Section 2.2 The Shares. The Company has authorized and has reserved and
covenants to continue to reserve, subject to Section 4.11(a) hereof, free of
preemptive rights and other similar contractual rights of stockholders, a
sufficient number of its authorized but unissued shares of its Common Stock to
cover the Shares to be issued in connection with all Draw Downs.
Section 2.3 Purchase Price and Closing. In consideration of and in
express reliance upon the representations, warranties, covenants, terms and
conditions of this Agreement, the Company agrees to issue and sell to the
Purchaser, and the Purchaser agrees to purchase, that number of the Shares to be
issued in connection with each Draw Down in accordance with the terms and
conditions of this Agreement.
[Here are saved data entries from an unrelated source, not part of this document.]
-- ==== Sys2Proof/Machine/Bands.lean ====
section
/-! DEFINITION. The stripe store (chapter 11, sections 6 and 7): bands, slots, line placement, the decimator, release by readers; and the
image objects a complete stripe makes (chapter 14, section 2). -/
namespace Sys2Proof.Machine

namespace State

/-! ## Objects and static filter conditions (R412 to R416) -/

def fnRing (s : State) (n r : Nat) : Bool := match s.chart with | some c => c.fnDefined n && c.fnRing n r | none => false
/-- Functions that bind a ring. -/
def ringFns (s : State) (r : Nat) : List Nat := s.chartFns.filter fun n => s.fnRing n r
def ringEnabled (s : State) (r : Nat) : Bool := s.flag (Reg.DLV_STATUS r) Fl.DLV_STATUS_ENABLED
def ringObjects (s : State) (r : Nat) : Nat := s.get (Reg.DLV_FILTER r) Fl.DLV_FILTER_OBJECTS
def classAll (s : State) (r : Nat) : Bool := (List.range 8).all fun i => s.reg (Reg.DLV_CLASS r i) == 0xFFFFFFFF
def classBit (s : State) (r c : Nat) : Bool := (s.reg (Reg.DLV_CLASS r (c / 32 % 8))).getLsbD (c % 32)
def verdictMask (s : State) (r : Nat) : Nat := s.pair (Reg.DLV_VMASK_LO r) (Reg.DLV_VMASK_HI r)
/-- R416: a ring is gated. -/
def ringGated (s : State) (r : Nat) : Bool :=
  s.verdictMask r != 2 ^ 64 - 1 || !(s.ringObjects r).testBit 2 || !s.classAll r

/-- Every object that delivery would take is discarded at its input while ACTIVE is set (R125). -/
def enqueue (s : State) (o : DlvObj) : State :=
  if s.flag Reg.PCX_HOSTLOSS Fl.PCX_HOSTLOSS_ACTIVE then s.bump Reg.PCX_HOSTLOSS Fl.PCX_HOSTLOSS_DISCARDED
  else { s with dlv := { s.dlv with queue := s.dlv.queue ++ [o] } }

/-- The gate conditions already decided against the transit (R416). -/
def gateRejects (s : State) (t : Transit) (r : Nat) : Bool := s.ringGated r && t.decided && !t.accepts.contains r

/-- The image object of channel `ch` of a line-band stripe for ring `r`, when the ring accepts it (R413, Table 14-1). -/
def imageObject (s : State) (t : Transit) (c : Capture) (b : Band) (x : Stripe) (r ch : Nat) : Option DlvObj :=
  let p := c.port
  let l := s.stripeLines t.fn
  let f := s.reg (Reg.DLV_FILTER r)
  let px := s.portPixels p
  let x0 := s.get (Reg.DLV_CROP_X r) Fl.DLV_CROP_X_X0
  let w := s.get (Reg.DLV_CROP_X r) Fl.DLV_CROP_X_WIDTH
  let y0 := s.get (Reg.DLV_CROP_Y r) Fl.DLV_CROP_Y_Y0
  let h := s.get (Reg.DLV_CROP_Y r) Fl.DLV_CROP_Y_HEIGHT
  let ks := ((List.range l).map (x.j * l + ·)).filter fun k => s.hasLine t p k && decide (y0 ≤ k) && (h == 0 || decide (k < y0 + h))
  let width := min (if w = 0 then px else w) (px - x0)
  if s.fnRing t.fn r && s.ringEnabled r && (s.ringObjects r).testBit 0 && (getF f Fl.DLV_FILTER_SIDE_MASK).testBit (s.portSide p) &&
      (getF f Fl.DLV_FILTER_PORT_MASK).testBit p && (getF f Fl.DLV_FILTER_CHANNEL_MASK).testBit ch && !ks.isEmpty && width != 0 &&
      !s.gateRejects t r then
    let pitch := 64 * ((width + 63) / 64)
    let rows := ks.map fun k => b.base + ((x.b % 3 * l + k % l) * s.portChannels p + ch) * b.pitch + x0
    let payload := rows.flatMap fun a => (List.range pitch).map fun i => if i < width then s.sts.read stsId (a + i) else 0
    let k0 := ks.headD 0
    some ⟨r, true, t.fn, t.tid, p, ch, k0, ks.length, width, x0, (c.trigs.find? fun y => y.1 == k0).map (·.2), s.clk.ts,
      ks.any fun k => c.late.contains k, ks.any fun k => c.miss.contains (k, ch), rows, x.b, payload⟩
  else none
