/-- R430: the held objects of a ring, and those held back behind them, are discarded at a host-loss event; the next descriptor carries
DROPS. DEDUCED, log entry 102. -/
def hostLossRing (s : State) (r : Nat) : State :=
  let l := (s.ring r).placed.filterMap (·.obj)
  let s := (s.bumpBy (Reg.DLV_CNT_DROP r) Fl.DLV_CNT_DROP_COUNT l.length).bumpBy Reg.PCX_HOSTLOSS Fl.PCX_HOSTLOSS_DISCARDED l.length
  let s := s.modRing r fun x => { x with placed := x.placed.filter (·.obj.isNone), drops := x.drops || s.ringEnabled r,
                                         dropTids := l.map transitKey ++ x.dropTids }
  s.holdUpdate r

/-- R431: U has reached COUNT, as a write of COUNT may leave it. -/
def irqCount (s : State) (r : Nat) : State :=
  if (s.ring r).u ≠ 0 ∧ max 1 (s.get (Reg.DLV_IRQ r) Fl.DLV_IRQ_COUNT) ≤ (s.ring r).u then s.fireRing r else s

/-- R431: TIME_US has passed since the oldest unreported descriptor. -/
def irqTimer (s : State) (r : Nat) : State :=
  let us := s.get (Reg.DLV_IRQ r) Fl.DLV_IRQ_TIME_US
  if (s.ring r).u ≠ 0 ∧ us ≠ 0 ∧ (s.ring r).uSince + 500 * us ≤ s.clk.ts then s.fireRing r else s

/-! ## Result objects and close (R352, R414) -/

def resultObject (s : State) (t : Transit) (r : Nat) : Option DlvObj :=
  if s.fnRing t.fn r && s.ringEnabled r && (s.ringObjects r).testBit 1 && (!s.ringGated r || t.accepts.contains r) then
    some ⟨r, false, t.fn, t.tid, 0, 0, 0, 0, 0, 0, none, s.clk.ts, false, false, [], 0, s.resultRecord t⟩
  else none

/-- What comes first as a transit closes, in the order of R25 and R387: its flag, a LEP, and its jobs and stripes. -/
def closeBegin (s : State) (n tid : Nat) (early : Bool) : State :=
  let s := if early || s.flag Reg.PCX_HOSTLOSS Fl.PCX_HOSTLOSS_FIELD_HELD then s.degrade n tid else s
  -- a transit closed before its LEP was fixed has no LEP to report: a free value (DESIGN CHOICE, log entry 8)
  let s := match s.transit? n tid with
    | some t => if t.lep.isNone then let r := s.free 32; r.1.modTransit n tid fun t => { t with lep := some r.2 } else s
    | none => s
  if early then s.abandonJobs n tid else s

/-- The result objects, the registers and the slot of a transit that closes. -/
def closeEnd (s : State) (n tid : Nat) (early : Bool) (t : Transit) : State :=
  let s := if t.verdict.isNone && (s.fnVerdict n).isSome then s.bump (Reg.VRD_FN_CNT1 n) Fl.VRD_FN_CNT1_NONE else s
  let s := ((List.range 128).filterMap (s.resultObject t)).foldl enqueue s
  let s := { s with transits := s.transits.filter fun x => !(x.fn == n && x.tid == tid), gone := s.gone ++ [{ t with closed := true, noGate := t.noGate || early }] }
  let s := (s.setReg (Reg.ACQ_FN_SLOT_TID n t.slot) 0).acqEvent n Fl.ACQ_FN_EVENT_CLOSED
  let s := s.wrapBy (Reg.SYS_FN_CLOSED n) Fl.SYS_FN_CLOSED_CLOSED 1
  let s := s.put (Reg.SYS_FN_STATE n) Fl.SYS_FN_STATE_OPEN (s.openOf n).length
  s.dlvRelease

/-- A transit closes. `early`: under R25, at once, its jobs removed and its stripes released (R387). DEDUCED, log entry 69. -/
def closeTransit (s : State) (n tid : Nat) (early : Bool) : State :=
  let s := (s.closeBegin n tid early).decideTransit n tid
  match s.transit? n tid with
  | none => s
  | some t => s.closeEnd n tid early t

/-- A late transit may close (R352) while its verdict is still to come: it is evaluated all the same (R409, R410). One closed under R25 or R32
is not. DEDUCED, log entry 125. -/
def owedVerdict (s : State) (t : Transit) : Bool :=
  t.late && !t.noGate && t.result.isSome && t.verdict.isNone && (s.fnVerdict t.fn).isSome

/-- Closed transits that nothing names any more are forgotten. -/
def forget (s : State) : State :=
  { s with gone := s.gone.filter fun t =>
      s.owedVerdict t ||
      s.dlv.queue.any (fun o => o.fn == t.fn && o.tid == t.tid) ||
      s.bands.any (fun b => b.fn == t.fn && b.stripes.any fun x => x.tid == t.tid) ||
      s.ports.toList.any (fun p => p.fifo.any fun f => f.fn == t.fn && f.tid == t.tid) ||
      s.dlv.rings.toList.any fun r => r.placed.any fun y => match y.obj with | some o => o.fn == t.fn && o.tid == t.tid | none => false }

end State

end Sys2Proof.Machine
end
The closing under this Agreement shall take place
at the offices of Xxxxxx & Xxxxxxx, 000 Xxxxxxxxxx Xx., Xxxxx 0000, Xxx
Xxxxxxxxx, Xxxxxxxxxx 00000 (the "Closing") at 10:00 a.m. (San Francisco time)
on (i) December 4, 2001, or (ii) such other time and place or on such date as
the Purchaser and the Company may agree upon (the "Closing Date"). Each party
shall deliver all documents, instruments and writings required to be delivered
by such party pursuant to this Agreement at or prior to the Closing.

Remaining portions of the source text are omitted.